Alternatively you could put in packers to make the whole surface flush. This would mean the supports are still in place and you get a flawless background.


----------



## hurcorh (Jul 7, 2011)

do the background in three segments?


----------



## Snakeluvver2 (Jul 7, 2011)

Yer those braces are important. 
What I did was make a land section that sat off the glass by about 2cm, then I filled that gap with sand.


----------



## melluvssnakes (Jul 11, 2011)

The braces aren't that important. They are mostly there to hold the glass lids. No problem with taking them off. Easiest way is with a razor blade. We do it all the time at work. (I work in a pet shop that makes and sells their own fish tanks)


----------



## reptileKev81 (Jul 11, 2011)

melluvssnakes said:


> The braces aren't that important. They are mostly there to hold the glass lids. No problem with taking them off. Easiest way is with a razor blade. We do it all the time at work. (I work in a pet shop that makes and sells their own fish tanks)



I think it depends on how tall your tank is, and the glass thickness.
Tall tanks, and tanks made of thin glass will need it for support? You can take it out, just make sure the tank is not full of water and be sure to replace it after.


----------



## Amazing Amazon (Jul 11, 2011)

Definately put the bracing back in or your tank could crack.
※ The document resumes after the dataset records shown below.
-- ==== Sys2Proof/Machine/Matrix.lean ====
section
/-! DEFINITION. Row-group words and their instances (08: R232 to R251, 02: R67 to R74): MMA, MMAS, PWSET, GANG. -/

namespace Sys2Proof.Machine

/-! ## Reading memory at a word -/

/-- A read of global bytes by a thread on a path, performed now: what it is ordered after performs first (R269, R274). `read` takes the
bytes, from the L1 or from their homes; `p` is what its packets hold. -/
def threadReadBy (read : State → Nat → List (Nat × Nat × Nat) → State × List Byte) (s : State) (e : Env) (x : Thread) (path : Path)
    (va n : Nat) (p : Packet := {}) : Except Trap (State × List Byte) :=
  match translateRange s e.t.core e.g.ctx va n .read with
  | .error t => .error t
  | .ok l =>
    let segs := segsOf l
    let cls := segPoison s segs
    if cls != 0 then .error { poisonTrap cls with vaddr := va }
    else
      let r : Req := { id := s.nextId, path, agent := .thread e.t.grid e.t.index x.tid, ctx := e.g.ctx, core := e.t.core
                       va, len := n, kind := .load x.tid 0 0 }
      let s := drainReqs (cacheTranslation s e.t.core e.g.ctx va) (loadAfter s e.t.grid e.t.index x.tid e.t.core e.g.ctx path va n)
      let s := recallLines (homeFor s r) (segLines segs)
      let q := read s e.t.core segs
      .ok (sendFor (observe q.1 r (observed s e.t.core segs)) { p with src := coreNode e.t.core } false segs, q.2)

def threadRead (s : State) (e : Env) (x : Thread) (path : Path) (va n : Nat) (p : Packet := {}) : Except Trap (State × List Byte) :=
  threadReadBy readSegs s e x path va n p

/-- Bytes read at their homes. Words of them leave the core's L1, so that no later read returns older bytes (R269), and a posted host
write among them acts as an acquire (R291). -/
def readHome (s : State) (core : Nat) (segs : List (Nat × Nat × Nat)) : State × List Byte :=
  (meetPosted (dropL1 s core (segWords segs)) core segs, homeBytes s core segs)

/-- R413: a scale comes from its home, and so is no older than the lookup that misses. -/
def scaleRead (s : State) (e : Env) (x : Thread) (va : Nat) : Except Trap (State × List Byte) :=
  threadReadBy readHome s e x .m va 4

/-- Bytes of a scratchpad or global operand read at a word. -/
def operandRead (s : State) (e : Env) (x : Thread) (path : Path) (sp : Bool) (seg o first n : Nat) (p : Packet := {}) :
    Except Trap (State × List Byte) :=
  if sp then
    match firstTrap [limitCheck o (first + n) e.g.launch.spad 16 0, spPoison (teamNow s e) (o + first) n] with
    | some t => .error t
    | none =>
      let s := drainReqs s (((teamNow s e).thread? x.tid |>.map fun x => fencedIds s x path).getD [])
      .ok (s, (teamNow s e).spadBytes (o + first) n)
  else
    let va := ((e.g.seg seg).1.toNat + o + first) % 2 ^ 64
    match limitCheck o (first + n) (e.g.seg seg).2.toNat seg 0 with
    | some t => .error { t with vaddr := ((e.g.seg seg).1.toNat + o) % 2 ^ 64 }
    | none => threadRead s e x path va n p

/-! ## Windows and cells -/

def accTrap (d : Nat) : Trap := { code := fAccRange, detail := d }
def gangTrap (d : Nat) : Trap := { code := fGang, detail := d }

def Window.aw (w : Window) : Nat := 64 * w.lanes
def Window.cell (w : Window) (r c : Nat) : Cell := w.cells.get {} (128 * r + c)

/-- R70: clamp to AW bits. -/
def Window.clamp (w : Window) (q : Int) : Int × Bool :=
  let hi : Int := (2 ^ (w.aw - 1) : Nat) - 1
  let lo : Int := -(2 ^ (w.aw - 1) : Nat)
  if hi < q then (hi, true) else if q < lo then (lo, true) else (q, false)

def Window.put (w : Window) (r c : Nat) (x : Cell) (ovf : Bool) : Window :=
  { w with cells := w.cells.set {} (128 * r + c) x, ovf := w.ovf || ovf }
Really depends on how much water you put in, but there is no set guide on how much water would be safe without doing damage. Bracing is there for strength and unless your glass thickness is over sized (I very much doubt it would be)it could be a problem. Shouldn't be too hard to cut it out and put it back in again. Just cut the front edge and back edge with a blade, put your back round in then use a couple of props to hold the bracing up while your silicon goes off. Leave for 5 days to properly dry then you should be good to go.
Paul


----------



## cadwallader (Jul 11, 2011)

the gaps in the top mean im doing the background in like 5 bits this ones going to be awesome just picked up the plants and when i get back from the snow it shall all start


----------



## reptileKev81 (Jul 11, 2011)

lols I wish I saw this thread earlier. I started building my background in 2 pieces for my beardie tank. It never occured to me to cut the cross-member type thing out, lols


----------



## Amazing Amazon (Jul 11, 2011)

We often make tanks for customers and supply the bracing separately so they can put it in after. The universal rock back rounds are popular because you can bend them in one piece to fit in pretty much all tanks.
Rock Backrounds - Lizards - Reptiles - Aquarium and reptile online shop in Melbourne. Specialise in Baby Turtles, Lizards, Frogs and Pythons also for sale!


----------



## cadwallader (Jul 11, 2011)

tried cutting out a brace out of an old tank using a blade defiantly just making it in pieces soo excited...


----------